Activity: From the entries below, please output exactly the lines starting at the one containing "def MxOp.groupOk (o" and ending at the one containing "[0x0D, codeXLATE, codeACCESS, codeUNMAPPED, 0x0C, 0x14].flatMap", both included.

Data excerpts:
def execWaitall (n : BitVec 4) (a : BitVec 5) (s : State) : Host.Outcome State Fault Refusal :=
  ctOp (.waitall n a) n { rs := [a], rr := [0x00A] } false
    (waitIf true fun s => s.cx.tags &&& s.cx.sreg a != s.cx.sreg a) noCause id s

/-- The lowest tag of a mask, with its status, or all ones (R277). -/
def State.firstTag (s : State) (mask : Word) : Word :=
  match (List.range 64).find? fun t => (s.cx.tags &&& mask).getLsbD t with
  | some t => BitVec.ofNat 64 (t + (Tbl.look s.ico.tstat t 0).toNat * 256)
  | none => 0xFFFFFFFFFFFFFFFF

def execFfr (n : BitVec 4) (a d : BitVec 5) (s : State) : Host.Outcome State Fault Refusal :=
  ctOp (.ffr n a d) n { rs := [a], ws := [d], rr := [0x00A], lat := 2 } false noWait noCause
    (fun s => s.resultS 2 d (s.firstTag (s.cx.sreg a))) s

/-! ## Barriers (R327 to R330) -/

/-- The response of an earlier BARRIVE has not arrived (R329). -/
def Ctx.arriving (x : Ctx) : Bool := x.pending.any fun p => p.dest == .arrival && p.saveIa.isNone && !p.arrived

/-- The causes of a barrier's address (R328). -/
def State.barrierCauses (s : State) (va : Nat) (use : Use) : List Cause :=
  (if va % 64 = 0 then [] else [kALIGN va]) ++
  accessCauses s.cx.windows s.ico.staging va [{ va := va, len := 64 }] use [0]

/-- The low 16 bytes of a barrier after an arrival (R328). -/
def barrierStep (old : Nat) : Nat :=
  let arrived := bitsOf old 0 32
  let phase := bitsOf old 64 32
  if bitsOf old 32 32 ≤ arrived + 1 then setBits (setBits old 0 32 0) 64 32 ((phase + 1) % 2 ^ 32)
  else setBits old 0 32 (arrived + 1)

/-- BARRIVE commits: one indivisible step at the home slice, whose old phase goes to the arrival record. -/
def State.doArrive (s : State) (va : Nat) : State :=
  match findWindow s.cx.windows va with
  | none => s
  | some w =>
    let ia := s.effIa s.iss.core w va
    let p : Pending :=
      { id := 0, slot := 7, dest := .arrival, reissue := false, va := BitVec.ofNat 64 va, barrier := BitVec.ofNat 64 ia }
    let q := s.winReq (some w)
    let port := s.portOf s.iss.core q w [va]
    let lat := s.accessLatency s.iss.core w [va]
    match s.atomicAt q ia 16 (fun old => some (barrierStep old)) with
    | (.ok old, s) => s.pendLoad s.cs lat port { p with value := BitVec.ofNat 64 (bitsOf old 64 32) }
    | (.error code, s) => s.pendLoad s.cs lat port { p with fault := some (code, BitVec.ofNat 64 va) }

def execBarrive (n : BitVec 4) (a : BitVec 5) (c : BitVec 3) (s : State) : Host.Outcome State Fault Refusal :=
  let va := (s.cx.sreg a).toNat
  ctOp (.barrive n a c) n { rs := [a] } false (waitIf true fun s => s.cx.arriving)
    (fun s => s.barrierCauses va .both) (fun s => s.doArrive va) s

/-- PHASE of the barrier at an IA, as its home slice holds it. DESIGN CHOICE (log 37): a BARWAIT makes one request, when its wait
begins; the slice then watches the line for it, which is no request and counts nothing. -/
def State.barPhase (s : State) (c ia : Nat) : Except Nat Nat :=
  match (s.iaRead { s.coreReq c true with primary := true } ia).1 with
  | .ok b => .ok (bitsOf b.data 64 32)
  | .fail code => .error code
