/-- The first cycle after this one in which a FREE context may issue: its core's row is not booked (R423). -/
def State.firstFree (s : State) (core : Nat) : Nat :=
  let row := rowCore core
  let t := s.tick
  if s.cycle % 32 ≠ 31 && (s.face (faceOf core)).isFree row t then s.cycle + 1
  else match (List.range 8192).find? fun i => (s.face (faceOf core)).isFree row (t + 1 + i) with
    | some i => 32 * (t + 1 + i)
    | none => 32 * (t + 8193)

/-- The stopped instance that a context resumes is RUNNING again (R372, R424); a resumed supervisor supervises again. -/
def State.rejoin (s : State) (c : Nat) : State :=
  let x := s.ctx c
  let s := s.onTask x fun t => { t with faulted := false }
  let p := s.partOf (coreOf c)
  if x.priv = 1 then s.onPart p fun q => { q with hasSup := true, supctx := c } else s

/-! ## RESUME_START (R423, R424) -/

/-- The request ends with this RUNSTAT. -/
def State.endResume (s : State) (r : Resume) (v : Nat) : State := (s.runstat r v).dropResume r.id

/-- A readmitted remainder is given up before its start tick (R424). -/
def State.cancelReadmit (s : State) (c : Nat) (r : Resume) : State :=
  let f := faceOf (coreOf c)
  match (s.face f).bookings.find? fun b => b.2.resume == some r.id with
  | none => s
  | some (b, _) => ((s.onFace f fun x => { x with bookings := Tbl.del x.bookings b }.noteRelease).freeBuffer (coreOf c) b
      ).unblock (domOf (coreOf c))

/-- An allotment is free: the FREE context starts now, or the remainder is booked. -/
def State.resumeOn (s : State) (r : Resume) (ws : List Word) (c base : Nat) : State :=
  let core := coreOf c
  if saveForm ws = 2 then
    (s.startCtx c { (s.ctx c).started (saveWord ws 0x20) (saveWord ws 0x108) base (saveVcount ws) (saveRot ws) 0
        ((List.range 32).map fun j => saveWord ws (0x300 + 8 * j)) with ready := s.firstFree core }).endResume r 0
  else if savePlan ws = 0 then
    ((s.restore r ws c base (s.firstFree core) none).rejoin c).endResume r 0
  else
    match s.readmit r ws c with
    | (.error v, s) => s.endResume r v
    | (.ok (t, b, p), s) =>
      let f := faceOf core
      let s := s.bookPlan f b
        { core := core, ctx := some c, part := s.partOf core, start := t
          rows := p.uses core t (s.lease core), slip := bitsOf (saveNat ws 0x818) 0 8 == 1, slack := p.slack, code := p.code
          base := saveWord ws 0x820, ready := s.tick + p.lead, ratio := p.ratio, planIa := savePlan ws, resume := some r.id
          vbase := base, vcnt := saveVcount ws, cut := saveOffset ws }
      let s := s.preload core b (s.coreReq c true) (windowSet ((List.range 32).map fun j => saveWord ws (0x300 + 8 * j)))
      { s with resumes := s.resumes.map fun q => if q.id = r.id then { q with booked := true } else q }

---

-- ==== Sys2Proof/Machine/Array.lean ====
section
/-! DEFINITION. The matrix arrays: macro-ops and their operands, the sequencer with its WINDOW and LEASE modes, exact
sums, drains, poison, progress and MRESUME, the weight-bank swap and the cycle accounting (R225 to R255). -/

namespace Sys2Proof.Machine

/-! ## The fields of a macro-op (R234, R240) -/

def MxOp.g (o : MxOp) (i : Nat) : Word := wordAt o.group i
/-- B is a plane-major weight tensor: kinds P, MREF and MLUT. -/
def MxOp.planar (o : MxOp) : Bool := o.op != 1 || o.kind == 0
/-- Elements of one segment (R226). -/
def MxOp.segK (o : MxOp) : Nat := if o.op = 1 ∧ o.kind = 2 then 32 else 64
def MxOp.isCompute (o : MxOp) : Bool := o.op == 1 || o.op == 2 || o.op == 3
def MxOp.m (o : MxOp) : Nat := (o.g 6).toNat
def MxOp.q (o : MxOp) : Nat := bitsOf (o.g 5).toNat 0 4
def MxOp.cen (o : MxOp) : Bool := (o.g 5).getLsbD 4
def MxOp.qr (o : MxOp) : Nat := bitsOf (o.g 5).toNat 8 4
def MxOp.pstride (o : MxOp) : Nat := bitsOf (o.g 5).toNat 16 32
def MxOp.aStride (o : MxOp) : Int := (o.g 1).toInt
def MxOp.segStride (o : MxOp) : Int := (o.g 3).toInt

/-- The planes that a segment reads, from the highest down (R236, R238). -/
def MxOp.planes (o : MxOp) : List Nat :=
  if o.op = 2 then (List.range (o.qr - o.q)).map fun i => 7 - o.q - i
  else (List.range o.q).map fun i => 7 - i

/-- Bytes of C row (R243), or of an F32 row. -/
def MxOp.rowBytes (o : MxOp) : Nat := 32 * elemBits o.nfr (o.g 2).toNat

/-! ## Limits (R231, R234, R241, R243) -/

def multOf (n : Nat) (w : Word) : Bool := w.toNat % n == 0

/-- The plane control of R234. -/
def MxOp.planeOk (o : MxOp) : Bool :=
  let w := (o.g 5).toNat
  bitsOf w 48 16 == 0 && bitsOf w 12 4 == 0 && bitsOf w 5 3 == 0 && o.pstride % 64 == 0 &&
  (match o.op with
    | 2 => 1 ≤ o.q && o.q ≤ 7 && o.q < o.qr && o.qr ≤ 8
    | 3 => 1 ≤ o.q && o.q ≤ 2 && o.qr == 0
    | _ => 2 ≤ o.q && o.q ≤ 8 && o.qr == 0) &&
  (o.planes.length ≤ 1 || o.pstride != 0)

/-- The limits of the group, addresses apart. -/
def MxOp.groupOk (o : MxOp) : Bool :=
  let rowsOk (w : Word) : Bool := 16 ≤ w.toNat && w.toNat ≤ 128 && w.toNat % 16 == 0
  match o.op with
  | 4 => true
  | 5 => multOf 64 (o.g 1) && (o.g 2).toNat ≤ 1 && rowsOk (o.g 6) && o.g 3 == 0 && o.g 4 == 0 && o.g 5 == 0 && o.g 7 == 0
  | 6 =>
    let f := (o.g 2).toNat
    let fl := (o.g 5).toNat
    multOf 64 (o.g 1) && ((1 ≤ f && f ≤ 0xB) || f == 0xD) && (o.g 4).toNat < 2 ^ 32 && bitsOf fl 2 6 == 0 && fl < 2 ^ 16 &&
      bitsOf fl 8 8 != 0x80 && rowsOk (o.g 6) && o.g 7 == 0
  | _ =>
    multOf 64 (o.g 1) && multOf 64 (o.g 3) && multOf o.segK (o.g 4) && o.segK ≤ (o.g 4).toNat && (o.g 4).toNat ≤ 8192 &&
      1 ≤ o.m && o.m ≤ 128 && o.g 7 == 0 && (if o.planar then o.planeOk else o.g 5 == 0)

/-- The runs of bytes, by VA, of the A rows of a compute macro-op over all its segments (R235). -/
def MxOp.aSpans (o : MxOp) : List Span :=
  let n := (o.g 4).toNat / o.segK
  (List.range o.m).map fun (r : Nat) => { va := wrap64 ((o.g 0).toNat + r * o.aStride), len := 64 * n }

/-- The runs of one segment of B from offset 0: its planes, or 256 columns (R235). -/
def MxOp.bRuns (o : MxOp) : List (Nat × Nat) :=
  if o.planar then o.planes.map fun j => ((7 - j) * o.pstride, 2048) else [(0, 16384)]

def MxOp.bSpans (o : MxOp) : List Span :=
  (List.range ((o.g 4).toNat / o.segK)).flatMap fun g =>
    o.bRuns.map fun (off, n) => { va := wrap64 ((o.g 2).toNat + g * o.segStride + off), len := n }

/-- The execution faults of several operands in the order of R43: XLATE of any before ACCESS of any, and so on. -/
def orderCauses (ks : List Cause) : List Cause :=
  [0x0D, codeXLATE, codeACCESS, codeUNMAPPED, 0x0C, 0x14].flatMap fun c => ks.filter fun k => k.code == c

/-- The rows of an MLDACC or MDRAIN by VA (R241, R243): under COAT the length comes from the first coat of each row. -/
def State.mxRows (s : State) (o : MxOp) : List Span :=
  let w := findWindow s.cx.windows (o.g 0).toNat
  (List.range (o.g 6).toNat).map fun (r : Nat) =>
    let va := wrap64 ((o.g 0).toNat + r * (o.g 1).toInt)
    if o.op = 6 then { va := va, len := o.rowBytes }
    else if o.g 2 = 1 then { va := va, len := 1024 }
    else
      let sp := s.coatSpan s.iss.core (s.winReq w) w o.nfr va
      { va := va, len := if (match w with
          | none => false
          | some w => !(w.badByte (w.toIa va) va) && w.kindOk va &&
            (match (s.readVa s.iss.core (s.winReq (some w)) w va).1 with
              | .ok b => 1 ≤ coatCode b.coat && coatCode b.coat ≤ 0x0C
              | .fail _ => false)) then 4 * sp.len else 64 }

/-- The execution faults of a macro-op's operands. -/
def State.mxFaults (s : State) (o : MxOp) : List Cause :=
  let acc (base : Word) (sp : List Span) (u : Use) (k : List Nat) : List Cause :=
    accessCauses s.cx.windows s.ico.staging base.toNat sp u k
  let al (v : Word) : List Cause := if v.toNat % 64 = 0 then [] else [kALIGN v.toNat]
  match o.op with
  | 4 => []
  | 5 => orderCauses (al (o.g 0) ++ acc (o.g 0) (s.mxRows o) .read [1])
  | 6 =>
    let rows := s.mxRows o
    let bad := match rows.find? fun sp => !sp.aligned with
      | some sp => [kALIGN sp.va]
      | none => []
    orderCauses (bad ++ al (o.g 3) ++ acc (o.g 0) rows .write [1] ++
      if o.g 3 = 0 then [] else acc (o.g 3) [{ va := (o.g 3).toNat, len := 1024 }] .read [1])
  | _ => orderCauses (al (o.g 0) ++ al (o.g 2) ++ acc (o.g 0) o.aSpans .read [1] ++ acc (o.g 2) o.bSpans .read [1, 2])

--

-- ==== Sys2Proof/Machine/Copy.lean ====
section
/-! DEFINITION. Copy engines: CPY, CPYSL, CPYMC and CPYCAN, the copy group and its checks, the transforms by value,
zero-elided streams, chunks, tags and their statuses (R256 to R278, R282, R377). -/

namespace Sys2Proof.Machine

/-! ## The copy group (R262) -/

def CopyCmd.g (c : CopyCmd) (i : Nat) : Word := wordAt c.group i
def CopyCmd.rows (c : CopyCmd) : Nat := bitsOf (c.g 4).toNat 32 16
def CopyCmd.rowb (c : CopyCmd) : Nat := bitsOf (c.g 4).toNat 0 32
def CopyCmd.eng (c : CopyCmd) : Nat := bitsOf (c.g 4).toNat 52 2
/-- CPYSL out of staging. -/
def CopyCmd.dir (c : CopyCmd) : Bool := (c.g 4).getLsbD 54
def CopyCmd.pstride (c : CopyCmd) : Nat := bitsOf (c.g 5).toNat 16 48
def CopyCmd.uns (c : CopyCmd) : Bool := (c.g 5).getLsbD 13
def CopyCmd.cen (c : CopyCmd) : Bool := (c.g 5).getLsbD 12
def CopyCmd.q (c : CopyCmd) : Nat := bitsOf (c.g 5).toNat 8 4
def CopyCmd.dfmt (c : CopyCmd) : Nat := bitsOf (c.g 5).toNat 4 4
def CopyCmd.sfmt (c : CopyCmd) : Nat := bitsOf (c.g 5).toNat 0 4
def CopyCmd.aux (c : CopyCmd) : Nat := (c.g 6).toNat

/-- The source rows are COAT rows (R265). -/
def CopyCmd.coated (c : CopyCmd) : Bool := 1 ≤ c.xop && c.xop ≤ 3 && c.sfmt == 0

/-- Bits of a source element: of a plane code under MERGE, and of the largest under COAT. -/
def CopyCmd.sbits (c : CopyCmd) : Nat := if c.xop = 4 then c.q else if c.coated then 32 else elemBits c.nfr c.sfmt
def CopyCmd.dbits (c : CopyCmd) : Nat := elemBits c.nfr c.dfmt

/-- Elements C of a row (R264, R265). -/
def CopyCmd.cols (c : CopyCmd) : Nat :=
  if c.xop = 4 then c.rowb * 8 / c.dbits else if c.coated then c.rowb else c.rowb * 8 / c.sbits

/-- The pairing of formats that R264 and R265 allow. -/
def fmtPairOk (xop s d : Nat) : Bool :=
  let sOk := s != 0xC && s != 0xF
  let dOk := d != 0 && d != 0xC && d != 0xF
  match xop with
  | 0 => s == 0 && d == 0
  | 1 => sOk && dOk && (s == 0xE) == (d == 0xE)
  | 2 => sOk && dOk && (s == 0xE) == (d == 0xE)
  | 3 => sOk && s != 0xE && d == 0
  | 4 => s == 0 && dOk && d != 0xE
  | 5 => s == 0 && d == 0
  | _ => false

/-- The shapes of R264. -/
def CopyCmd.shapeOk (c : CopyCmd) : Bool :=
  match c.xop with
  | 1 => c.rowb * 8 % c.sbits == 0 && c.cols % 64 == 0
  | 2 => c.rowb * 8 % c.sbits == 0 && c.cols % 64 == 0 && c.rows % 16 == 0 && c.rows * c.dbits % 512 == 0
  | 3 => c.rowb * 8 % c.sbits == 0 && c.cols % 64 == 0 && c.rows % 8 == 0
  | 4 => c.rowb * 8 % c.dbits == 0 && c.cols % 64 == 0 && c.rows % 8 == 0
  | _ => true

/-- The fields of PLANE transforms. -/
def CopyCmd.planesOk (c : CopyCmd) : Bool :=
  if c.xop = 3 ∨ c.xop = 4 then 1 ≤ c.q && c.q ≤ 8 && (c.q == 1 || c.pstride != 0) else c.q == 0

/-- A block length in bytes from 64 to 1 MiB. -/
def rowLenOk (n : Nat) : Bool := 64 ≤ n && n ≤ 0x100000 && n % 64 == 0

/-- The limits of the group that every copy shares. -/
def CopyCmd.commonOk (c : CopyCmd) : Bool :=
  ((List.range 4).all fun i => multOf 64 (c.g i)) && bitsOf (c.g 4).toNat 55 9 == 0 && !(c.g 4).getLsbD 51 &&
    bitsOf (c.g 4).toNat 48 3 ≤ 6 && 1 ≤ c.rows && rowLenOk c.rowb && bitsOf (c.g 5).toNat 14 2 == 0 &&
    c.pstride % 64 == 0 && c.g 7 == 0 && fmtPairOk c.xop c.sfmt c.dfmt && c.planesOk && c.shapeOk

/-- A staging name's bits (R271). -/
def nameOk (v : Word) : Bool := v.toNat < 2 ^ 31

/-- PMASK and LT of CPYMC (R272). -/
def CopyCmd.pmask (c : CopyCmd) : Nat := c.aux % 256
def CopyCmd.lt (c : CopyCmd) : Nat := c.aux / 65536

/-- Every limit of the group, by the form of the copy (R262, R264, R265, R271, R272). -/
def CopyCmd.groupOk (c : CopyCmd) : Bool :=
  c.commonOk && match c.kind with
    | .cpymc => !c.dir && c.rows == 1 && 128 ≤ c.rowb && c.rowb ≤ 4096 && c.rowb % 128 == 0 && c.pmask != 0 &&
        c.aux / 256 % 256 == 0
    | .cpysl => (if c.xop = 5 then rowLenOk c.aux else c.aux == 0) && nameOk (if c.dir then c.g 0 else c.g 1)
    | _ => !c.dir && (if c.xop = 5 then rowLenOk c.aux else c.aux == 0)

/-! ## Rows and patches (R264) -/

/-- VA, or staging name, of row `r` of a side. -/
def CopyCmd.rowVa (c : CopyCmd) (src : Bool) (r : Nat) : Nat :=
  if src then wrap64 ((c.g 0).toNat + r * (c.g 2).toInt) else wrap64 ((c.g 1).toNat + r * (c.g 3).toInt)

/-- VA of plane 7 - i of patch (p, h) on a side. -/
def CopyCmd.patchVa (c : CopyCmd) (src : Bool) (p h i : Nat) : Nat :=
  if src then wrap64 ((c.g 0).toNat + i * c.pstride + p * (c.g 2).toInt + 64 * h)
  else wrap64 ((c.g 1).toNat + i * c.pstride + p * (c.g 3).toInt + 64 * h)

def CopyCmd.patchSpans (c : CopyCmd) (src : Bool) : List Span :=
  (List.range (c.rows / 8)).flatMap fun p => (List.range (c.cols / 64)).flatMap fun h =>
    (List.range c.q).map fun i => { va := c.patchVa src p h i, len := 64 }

Answer below:
def MxOp.groupOk (o : MxOp) : Bool :=
  let rowsOk (w : Word) : Bool := 16 ≤ w.toNat && w.toNat ≤ 128 && w.toNat % 16 == 0
  match o.op with
  | 4 => true
  | 5 => multOf 64 (o.g 1) && (o.g 2).toNat ≤ 1 && rowsOk (o.g 6) && o.g 3 == 0 && o.g 4 == 0 && o.g 5 == 0 && o.g 7 == 0
  | 6 =>
    let f := (o.g 2).toNat
    let fl := (o.g 5).toNat
    multOf 64 (o.g 1) && ((1 ≤ f && f ≤ 0xB) || f == 0xD) && (o.g 4).toNat < 2 ^ 32 && bitsOf fl 2 6 == 0 && fl < 2 ^ 16 &&
      bitsOf fl 8 8 != 0x80 && rowsOk (o.g 6) && o.g 7 == 0
  | _ =>
    multOf 64 (o.g 1) && multOf 64 (o.g 3) && multOf o.segK (o.g 4) && o.segK ≤ (o.g 4).toNat && (o.g 4).toNat ≤ 8192 &&
      1 ≤ o.m && o.m ≤ 128 && o.g 7 == 0 && (if o.planar then o.planeOk else o.g 5 == 0)

/-- The runs of bytes, by VA, of the A rows of a compute macro-op over all its segments (R235). -/
def MxOp.aSpans (o : MxOp) : List Span :=
  let n := (o.g 4).toNat / o.segK
  (List.range o.m).map fun (r : Nat) => { va := wrap64 ((o.g 0).toNat + r * o.aStride), len := 64 * n }

/-- The runs of one segment of B from offset 0: its planes, or 256 columns (R235). -/
def MxOp.bRuns (o : MxOp) : List (Nat × Nat) :=
  if o.planar then o.planes.map fun j => ((7 - j) * o.pstride, 2048) else [(0, 16384)]

def MxOp.bSpans (o : MxOp) : List Span :=
  (List.range ((o.g 4).toNat / o.segK)).flatMap fun g =>
    o.bRuns.map fun (off, n) => { va := wrap64 ((o.g 2).toNat + g * o.segStride + off), len := n }

/-- The execution faults of several operands in the order of R43: XLATE of any before ACCESS of any, and so on. -/
def orderCauses (ks : List Cause) : List Cause :=
  [0x0D, codeXLATE, codeACCESS, codeUNMAPPED, 0x0C, 0x14].flatMap fun c => ks.filter fun k => k.code == c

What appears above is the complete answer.